[Start of Attachment]
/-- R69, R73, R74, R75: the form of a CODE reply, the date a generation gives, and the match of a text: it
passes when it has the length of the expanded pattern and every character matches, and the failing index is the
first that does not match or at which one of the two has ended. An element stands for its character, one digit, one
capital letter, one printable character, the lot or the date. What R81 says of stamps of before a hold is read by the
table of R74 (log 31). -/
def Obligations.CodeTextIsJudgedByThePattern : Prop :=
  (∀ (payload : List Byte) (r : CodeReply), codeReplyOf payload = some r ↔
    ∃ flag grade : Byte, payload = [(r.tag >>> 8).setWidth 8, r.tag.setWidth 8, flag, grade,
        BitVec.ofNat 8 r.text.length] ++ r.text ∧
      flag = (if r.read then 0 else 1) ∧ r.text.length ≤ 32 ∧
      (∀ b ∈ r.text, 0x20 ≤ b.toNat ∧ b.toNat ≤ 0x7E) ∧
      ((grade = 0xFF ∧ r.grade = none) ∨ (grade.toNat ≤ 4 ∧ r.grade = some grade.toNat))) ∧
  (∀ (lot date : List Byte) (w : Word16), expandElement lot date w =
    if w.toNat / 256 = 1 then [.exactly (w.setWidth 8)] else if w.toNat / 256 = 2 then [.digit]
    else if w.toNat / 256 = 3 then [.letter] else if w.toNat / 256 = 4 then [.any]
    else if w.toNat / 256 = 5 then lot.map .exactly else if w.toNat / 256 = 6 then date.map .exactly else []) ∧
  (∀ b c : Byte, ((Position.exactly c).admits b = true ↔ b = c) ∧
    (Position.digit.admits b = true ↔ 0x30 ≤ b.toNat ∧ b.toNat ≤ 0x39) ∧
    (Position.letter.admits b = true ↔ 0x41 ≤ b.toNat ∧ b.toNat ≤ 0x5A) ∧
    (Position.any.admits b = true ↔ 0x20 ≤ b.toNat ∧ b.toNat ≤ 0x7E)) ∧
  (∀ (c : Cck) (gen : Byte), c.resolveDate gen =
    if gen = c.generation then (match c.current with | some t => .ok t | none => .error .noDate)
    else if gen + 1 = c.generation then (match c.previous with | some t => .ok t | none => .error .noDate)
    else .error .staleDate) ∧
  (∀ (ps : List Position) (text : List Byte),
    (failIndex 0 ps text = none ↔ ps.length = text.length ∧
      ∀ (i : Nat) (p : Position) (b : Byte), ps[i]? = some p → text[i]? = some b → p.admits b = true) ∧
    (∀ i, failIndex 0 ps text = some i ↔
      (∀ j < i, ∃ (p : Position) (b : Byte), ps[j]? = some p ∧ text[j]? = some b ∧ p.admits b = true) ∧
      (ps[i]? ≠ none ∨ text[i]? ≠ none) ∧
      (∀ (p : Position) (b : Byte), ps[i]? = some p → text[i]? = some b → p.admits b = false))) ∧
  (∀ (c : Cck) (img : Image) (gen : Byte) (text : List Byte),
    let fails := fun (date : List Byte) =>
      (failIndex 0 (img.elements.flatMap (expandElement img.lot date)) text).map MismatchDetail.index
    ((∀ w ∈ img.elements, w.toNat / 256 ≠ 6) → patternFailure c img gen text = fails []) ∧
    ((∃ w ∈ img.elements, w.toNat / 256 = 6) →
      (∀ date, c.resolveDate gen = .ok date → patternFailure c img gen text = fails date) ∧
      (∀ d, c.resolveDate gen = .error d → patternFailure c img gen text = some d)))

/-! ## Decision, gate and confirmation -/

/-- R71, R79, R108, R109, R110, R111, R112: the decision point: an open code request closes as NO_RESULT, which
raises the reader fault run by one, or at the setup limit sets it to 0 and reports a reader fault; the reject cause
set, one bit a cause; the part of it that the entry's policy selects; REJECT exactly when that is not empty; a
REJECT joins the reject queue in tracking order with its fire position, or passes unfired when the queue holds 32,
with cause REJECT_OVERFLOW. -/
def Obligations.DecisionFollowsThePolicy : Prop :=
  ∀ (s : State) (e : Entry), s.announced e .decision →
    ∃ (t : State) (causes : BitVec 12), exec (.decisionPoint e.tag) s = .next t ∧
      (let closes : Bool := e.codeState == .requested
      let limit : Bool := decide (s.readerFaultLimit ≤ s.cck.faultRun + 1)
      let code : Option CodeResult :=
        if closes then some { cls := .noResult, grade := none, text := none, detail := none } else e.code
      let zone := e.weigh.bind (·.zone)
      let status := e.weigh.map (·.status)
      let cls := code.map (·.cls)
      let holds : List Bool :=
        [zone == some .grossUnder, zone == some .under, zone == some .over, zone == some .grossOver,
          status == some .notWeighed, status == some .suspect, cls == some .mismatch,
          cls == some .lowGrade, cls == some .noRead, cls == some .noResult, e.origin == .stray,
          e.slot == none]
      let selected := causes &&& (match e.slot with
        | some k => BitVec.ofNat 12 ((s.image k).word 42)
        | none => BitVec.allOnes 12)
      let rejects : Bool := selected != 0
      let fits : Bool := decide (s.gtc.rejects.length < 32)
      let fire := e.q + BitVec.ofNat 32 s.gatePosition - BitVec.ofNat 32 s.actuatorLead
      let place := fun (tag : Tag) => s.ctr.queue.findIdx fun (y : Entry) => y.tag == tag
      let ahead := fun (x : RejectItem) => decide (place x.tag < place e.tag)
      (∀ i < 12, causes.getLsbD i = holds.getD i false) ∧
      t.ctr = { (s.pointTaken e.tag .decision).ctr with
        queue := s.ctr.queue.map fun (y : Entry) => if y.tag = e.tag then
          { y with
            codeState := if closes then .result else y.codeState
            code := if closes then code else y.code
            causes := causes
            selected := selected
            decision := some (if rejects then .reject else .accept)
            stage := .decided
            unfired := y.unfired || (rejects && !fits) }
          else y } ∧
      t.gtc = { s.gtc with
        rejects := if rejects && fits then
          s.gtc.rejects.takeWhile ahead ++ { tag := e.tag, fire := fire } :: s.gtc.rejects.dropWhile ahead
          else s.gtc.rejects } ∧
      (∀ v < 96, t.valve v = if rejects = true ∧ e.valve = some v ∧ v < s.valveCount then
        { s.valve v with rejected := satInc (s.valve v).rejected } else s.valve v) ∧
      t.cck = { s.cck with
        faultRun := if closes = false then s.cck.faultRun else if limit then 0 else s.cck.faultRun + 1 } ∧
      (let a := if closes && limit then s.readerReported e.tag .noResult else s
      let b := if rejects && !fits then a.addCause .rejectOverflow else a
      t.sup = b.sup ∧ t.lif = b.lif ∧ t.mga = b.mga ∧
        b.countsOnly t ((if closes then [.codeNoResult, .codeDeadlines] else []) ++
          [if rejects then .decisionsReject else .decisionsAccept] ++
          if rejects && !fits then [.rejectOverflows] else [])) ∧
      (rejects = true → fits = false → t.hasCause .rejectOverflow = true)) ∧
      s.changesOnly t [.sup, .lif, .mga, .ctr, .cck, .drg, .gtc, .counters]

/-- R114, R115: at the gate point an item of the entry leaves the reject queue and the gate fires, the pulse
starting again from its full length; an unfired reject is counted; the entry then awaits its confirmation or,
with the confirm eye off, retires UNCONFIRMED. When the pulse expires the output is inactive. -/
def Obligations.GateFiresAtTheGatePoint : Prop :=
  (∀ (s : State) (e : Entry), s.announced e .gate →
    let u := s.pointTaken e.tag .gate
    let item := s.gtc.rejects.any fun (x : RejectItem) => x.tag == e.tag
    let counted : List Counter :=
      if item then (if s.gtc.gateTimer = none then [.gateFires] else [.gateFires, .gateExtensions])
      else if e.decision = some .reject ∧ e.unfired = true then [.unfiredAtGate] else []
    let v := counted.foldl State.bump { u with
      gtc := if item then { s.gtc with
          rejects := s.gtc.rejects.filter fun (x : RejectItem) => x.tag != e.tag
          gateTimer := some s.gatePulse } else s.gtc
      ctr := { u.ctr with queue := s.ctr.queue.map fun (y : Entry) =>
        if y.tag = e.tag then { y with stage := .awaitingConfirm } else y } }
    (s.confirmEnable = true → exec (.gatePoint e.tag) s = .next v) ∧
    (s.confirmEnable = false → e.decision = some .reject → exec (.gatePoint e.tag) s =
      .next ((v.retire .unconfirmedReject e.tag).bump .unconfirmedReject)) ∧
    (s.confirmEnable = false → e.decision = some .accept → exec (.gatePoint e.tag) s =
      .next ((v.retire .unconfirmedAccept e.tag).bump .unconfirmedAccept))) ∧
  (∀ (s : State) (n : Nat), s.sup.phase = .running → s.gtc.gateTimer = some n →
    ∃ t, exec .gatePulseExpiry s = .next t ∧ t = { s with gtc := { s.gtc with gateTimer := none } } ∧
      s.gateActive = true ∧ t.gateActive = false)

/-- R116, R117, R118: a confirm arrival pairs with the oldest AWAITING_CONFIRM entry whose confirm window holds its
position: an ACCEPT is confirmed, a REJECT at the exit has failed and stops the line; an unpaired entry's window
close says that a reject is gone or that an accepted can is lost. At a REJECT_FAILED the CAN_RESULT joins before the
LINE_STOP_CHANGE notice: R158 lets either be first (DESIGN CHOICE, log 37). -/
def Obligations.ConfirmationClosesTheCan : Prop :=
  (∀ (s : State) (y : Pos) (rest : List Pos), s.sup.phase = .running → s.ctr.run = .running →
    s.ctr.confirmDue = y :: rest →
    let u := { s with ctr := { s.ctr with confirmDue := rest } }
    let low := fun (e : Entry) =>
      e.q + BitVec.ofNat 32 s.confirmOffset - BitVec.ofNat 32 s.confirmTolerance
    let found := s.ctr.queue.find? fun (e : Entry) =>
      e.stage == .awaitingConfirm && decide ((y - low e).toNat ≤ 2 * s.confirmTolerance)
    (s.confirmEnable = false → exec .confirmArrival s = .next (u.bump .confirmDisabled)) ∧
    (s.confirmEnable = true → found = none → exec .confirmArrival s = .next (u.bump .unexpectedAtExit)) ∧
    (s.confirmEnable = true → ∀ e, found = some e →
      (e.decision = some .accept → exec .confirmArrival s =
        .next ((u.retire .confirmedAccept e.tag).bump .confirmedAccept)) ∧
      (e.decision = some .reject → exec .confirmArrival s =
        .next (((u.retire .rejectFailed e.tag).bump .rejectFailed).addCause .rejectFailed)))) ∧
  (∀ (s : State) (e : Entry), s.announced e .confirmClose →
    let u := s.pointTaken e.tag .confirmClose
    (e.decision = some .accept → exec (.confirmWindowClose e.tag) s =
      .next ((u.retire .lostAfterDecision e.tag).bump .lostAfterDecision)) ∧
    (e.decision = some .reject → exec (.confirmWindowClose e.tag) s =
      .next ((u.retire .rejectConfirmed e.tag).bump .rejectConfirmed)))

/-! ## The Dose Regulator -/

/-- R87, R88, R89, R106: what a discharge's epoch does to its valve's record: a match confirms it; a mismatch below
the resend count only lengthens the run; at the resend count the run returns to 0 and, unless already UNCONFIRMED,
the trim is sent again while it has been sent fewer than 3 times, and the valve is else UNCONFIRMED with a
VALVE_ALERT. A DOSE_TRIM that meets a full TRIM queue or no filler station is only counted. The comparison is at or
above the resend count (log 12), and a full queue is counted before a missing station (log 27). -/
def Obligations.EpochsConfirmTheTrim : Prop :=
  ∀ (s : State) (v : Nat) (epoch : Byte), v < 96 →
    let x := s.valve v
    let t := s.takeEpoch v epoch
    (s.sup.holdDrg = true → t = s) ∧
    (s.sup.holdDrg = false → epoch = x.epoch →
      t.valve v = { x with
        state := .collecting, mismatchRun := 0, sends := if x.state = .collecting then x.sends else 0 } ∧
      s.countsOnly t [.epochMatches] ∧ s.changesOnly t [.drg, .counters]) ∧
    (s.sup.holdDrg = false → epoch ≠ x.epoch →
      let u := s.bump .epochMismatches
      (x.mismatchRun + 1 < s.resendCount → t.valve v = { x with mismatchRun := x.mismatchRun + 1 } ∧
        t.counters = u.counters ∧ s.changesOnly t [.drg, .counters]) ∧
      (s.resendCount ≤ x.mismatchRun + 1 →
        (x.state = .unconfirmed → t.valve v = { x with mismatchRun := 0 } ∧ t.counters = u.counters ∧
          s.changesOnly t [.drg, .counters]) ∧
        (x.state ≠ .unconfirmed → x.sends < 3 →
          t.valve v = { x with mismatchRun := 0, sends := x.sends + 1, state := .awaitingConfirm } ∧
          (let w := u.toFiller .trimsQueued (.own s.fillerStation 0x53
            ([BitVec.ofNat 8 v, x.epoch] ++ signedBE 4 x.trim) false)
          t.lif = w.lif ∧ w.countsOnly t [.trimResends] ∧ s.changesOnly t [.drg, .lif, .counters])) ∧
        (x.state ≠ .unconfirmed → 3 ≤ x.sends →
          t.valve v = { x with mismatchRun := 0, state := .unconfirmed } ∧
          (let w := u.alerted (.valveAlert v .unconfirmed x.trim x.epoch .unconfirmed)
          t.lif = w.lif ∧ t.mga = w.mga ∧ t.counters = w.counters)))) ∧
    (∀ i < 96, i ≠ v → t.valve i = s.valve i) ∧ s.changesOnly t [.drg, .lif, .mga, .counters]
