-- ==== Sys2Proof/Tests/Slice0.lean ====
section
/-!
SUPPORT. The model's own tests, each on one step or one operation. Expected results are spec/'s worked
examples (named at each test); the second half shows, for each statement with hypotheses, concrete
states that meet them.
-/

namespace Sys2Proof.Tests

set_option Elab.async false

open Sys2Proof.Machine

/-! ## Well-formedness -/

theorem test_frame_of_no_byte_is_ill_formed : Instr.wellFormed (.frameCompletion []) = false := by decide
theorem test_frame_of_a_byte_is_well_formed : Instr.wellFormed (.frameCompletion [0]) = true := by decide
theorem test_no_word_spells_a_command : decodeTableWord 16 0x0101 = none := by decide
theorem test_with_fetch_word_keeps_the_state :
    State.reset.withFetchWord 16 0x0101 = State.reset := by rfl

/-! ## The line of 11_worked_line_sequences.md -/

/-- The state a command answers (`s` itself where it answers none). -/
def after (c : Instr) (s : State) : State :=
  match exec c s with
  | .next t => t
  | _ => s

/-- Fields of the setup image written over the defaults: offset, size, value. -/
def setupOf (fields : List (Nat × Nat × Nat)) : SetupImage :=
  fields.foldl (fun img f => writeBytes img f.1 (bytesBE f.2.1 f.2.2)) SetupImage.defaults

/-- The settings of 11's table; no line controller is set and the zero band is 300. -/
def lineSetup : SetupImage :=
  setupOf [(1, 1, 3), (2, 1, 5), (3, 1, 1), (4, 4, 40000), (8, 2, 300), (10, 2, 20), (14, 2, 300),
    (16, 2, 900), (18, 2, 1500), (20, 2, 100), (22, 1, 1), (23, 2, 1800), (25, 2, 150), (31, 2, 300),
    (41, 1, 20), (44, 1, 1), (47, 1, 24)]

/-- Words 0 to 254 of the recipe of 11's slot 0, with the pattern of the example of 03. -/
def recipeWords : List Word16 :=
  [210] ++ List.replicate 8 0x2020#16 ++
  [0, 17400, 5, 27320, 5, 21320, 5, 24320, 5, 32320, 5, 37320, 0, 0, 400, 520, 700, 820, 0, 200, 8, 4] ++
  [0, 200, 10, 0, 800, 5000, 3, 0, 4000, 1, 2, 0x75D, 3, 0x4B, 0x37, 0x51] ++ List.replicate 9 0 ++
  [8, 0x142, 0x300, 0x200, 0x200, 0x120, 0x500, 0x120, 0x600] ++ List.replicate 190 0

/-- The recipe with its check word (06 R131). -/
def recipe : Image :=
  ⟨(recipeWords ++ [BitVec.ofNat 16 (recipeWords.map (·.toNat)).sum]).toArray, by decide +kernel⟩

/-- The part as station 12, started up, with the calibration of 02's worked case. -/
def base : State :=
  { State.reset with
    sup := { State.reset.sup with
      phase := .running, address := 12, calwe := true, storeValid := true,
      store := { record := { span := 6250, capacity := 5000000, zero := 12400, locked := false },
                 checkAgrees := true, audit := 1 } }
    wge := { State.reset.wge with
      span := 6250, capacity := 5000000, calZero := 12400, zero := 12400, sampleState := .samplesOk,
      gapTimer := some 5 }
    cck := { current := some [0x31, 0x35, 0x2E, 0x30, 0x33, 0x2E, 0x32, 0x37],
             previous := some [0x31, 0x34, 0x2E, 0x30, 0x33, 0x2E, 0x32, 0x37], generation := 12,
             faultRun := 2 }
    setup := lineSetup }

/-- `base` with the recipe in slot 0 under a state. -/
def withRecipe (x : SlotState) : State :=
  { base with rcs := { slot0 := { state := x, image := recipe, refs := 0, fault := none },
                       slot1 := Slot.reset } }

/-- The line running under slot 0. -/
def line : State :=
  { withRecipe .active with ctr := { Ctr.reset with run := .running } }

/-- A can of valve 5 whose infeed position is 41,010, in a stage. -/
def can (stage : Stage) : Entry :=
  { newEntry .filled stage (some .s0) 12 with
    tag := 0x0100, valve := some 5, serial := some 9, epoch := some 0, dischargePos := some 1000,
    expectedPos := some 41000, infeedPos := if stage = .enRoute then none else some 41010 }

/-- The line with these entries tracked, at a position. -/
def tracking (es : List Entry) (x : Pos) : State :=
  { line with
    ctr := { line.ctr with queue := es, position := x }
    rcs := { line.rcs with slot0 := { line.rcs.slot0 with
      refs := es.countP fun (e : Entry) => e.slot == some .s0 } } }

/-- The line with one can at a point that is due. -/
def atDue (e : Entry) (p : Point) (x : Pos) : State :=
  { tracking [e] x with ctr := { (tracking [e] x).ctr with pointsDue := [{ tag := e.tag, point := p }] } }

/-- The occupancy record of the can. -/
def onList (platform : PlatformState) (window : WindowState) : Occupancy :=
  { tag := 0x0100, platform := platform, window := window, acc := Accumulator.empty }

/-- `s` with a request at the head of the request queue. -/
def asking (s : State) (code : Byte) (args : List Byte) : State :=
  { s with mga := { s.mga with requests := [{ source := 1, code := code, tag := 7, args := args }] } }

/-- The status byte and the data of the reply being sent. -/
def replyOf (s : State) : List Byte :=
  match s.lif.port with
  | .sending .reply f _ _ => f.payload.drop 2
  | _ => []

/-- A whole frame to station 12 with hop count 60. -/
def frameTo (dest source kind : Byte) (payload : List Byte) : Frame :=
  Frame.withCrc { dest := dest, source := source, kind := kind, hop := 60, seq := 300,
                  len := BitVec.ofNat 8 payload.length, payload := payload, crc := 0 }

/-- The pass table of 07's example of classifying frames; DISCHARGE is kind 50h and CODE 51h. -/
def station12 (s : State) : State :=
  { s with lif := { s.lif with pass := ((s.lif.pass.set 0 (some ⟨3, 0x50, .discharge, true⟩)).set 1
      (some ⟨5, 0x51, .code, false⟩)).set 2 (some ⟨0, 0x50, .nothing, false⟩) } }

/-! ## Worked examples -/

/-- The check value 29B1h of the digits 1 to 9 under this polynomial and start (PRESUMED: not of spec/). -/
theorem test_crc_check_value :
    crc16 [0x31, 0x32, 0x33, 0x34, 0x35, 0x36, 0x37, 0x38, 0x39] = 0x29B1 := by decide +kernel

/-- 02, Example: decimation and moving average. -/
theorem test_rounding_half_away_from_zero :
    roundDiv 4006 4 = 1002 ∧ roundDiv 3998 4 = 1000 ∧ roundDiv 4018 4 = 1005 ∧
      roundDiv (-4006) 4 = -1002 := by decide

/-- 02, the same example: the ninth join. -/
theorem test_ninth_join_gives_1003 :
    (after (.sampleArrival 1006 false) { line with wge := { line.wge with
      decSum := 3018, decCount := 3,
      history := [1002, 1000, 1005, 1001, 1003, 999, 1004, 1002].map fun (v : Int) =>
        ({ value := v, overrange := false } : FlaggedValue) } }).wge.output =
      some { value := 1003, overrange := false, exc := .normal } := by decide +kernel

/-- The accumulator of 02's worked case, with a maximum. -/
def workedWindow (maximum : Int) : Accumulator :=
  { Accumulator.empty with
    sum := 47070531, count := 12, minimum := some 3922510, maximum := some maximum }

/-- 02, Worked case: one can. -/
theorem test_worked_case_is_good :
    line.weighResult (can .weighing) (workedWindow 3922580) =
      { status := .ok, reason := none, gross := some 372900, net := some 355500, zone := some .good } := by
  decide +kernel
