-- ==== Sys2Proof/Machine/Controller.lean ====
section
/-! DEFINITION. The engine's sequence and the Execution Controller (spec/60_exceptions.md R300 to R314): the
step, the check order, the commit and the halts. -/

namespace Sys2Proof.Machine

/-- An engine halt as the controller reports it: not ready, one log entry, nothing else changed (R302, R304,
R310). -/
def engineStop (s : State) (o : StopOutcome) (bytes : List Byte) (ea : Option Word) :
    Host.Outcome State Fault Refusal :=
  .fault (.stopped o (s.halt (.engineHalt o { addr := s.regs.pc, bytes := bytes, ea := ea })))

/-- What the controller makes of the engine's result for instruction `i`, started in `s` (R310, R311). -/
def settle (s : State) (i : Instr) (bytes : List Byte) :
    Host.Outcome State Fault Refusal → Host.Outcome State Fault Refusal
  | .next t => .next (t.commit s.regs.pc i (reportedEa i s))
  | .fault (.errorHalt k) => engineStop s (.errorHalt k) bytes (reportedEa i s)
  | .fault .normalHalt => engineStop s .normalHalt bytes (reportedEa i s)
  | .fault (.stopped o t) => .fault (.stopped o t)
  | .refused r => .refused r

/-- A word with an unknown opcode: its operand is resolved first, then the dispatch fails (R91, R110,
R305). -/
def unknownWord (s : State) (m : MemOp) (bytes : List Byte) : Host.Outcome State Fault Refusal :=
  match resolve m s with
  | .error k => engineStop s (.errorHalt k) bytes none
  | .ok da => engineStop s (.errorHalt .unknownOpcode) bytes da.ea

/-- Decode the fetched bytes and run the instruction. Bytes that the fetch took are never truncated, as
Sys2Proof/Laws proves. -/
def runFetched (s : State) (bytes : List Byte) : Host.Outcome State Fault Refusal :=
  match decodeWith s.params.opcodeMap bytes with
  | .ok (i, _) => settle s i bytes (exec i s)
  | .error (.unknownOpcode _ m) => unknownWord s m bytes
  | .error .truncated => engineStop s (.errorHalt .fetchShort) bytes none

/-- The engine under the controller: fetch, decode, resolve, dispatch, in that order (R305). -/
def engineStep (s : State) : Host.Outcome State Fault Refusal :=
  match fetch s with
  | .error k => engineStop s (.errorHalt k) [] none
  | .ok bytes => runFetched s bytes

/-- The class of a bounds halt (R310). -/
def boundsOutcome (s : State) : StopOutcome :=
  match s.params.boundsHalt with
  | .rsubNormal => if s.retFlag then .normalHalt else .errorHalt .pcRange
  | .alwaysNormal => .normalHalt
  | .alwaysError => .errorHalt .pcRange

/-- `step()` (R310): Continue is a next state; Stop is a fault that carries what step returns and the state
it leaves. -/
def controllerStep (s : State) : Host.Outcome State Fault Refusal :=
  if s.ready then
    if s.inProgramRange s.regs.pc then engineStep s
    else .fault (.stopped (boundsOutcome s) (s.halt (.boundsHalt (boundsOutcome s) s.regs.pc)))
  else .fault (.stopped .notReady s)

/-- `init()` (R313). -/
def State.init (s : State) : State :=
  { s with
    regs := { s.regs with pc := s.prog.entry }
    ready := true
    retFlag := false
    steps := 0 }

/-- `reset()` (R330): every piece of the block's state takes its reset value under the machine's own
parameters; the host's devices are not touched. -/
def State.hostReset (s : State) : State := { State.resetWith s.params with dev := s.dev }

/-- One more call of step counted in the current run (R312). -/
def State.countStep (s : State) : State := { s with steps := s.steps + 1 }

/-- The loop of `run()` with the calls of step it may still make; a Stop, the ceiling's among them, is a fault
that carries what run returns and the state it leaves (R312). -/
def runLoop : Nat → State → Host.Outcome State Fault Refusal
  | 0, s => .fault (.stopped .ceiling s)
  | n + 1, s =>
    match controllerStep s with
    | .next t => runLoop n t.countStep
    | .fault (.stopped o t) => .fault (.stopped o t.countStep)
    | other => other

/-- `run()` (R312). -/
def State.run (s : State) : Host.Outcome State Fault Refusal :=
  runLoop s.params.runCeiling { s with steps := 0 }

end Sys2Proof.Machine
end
[End of Attachment]
* **ABOUT THIS TASK**
Count each line above where the string "that" occurs. Give the number only.

* **WRITTEN ANSWER**
10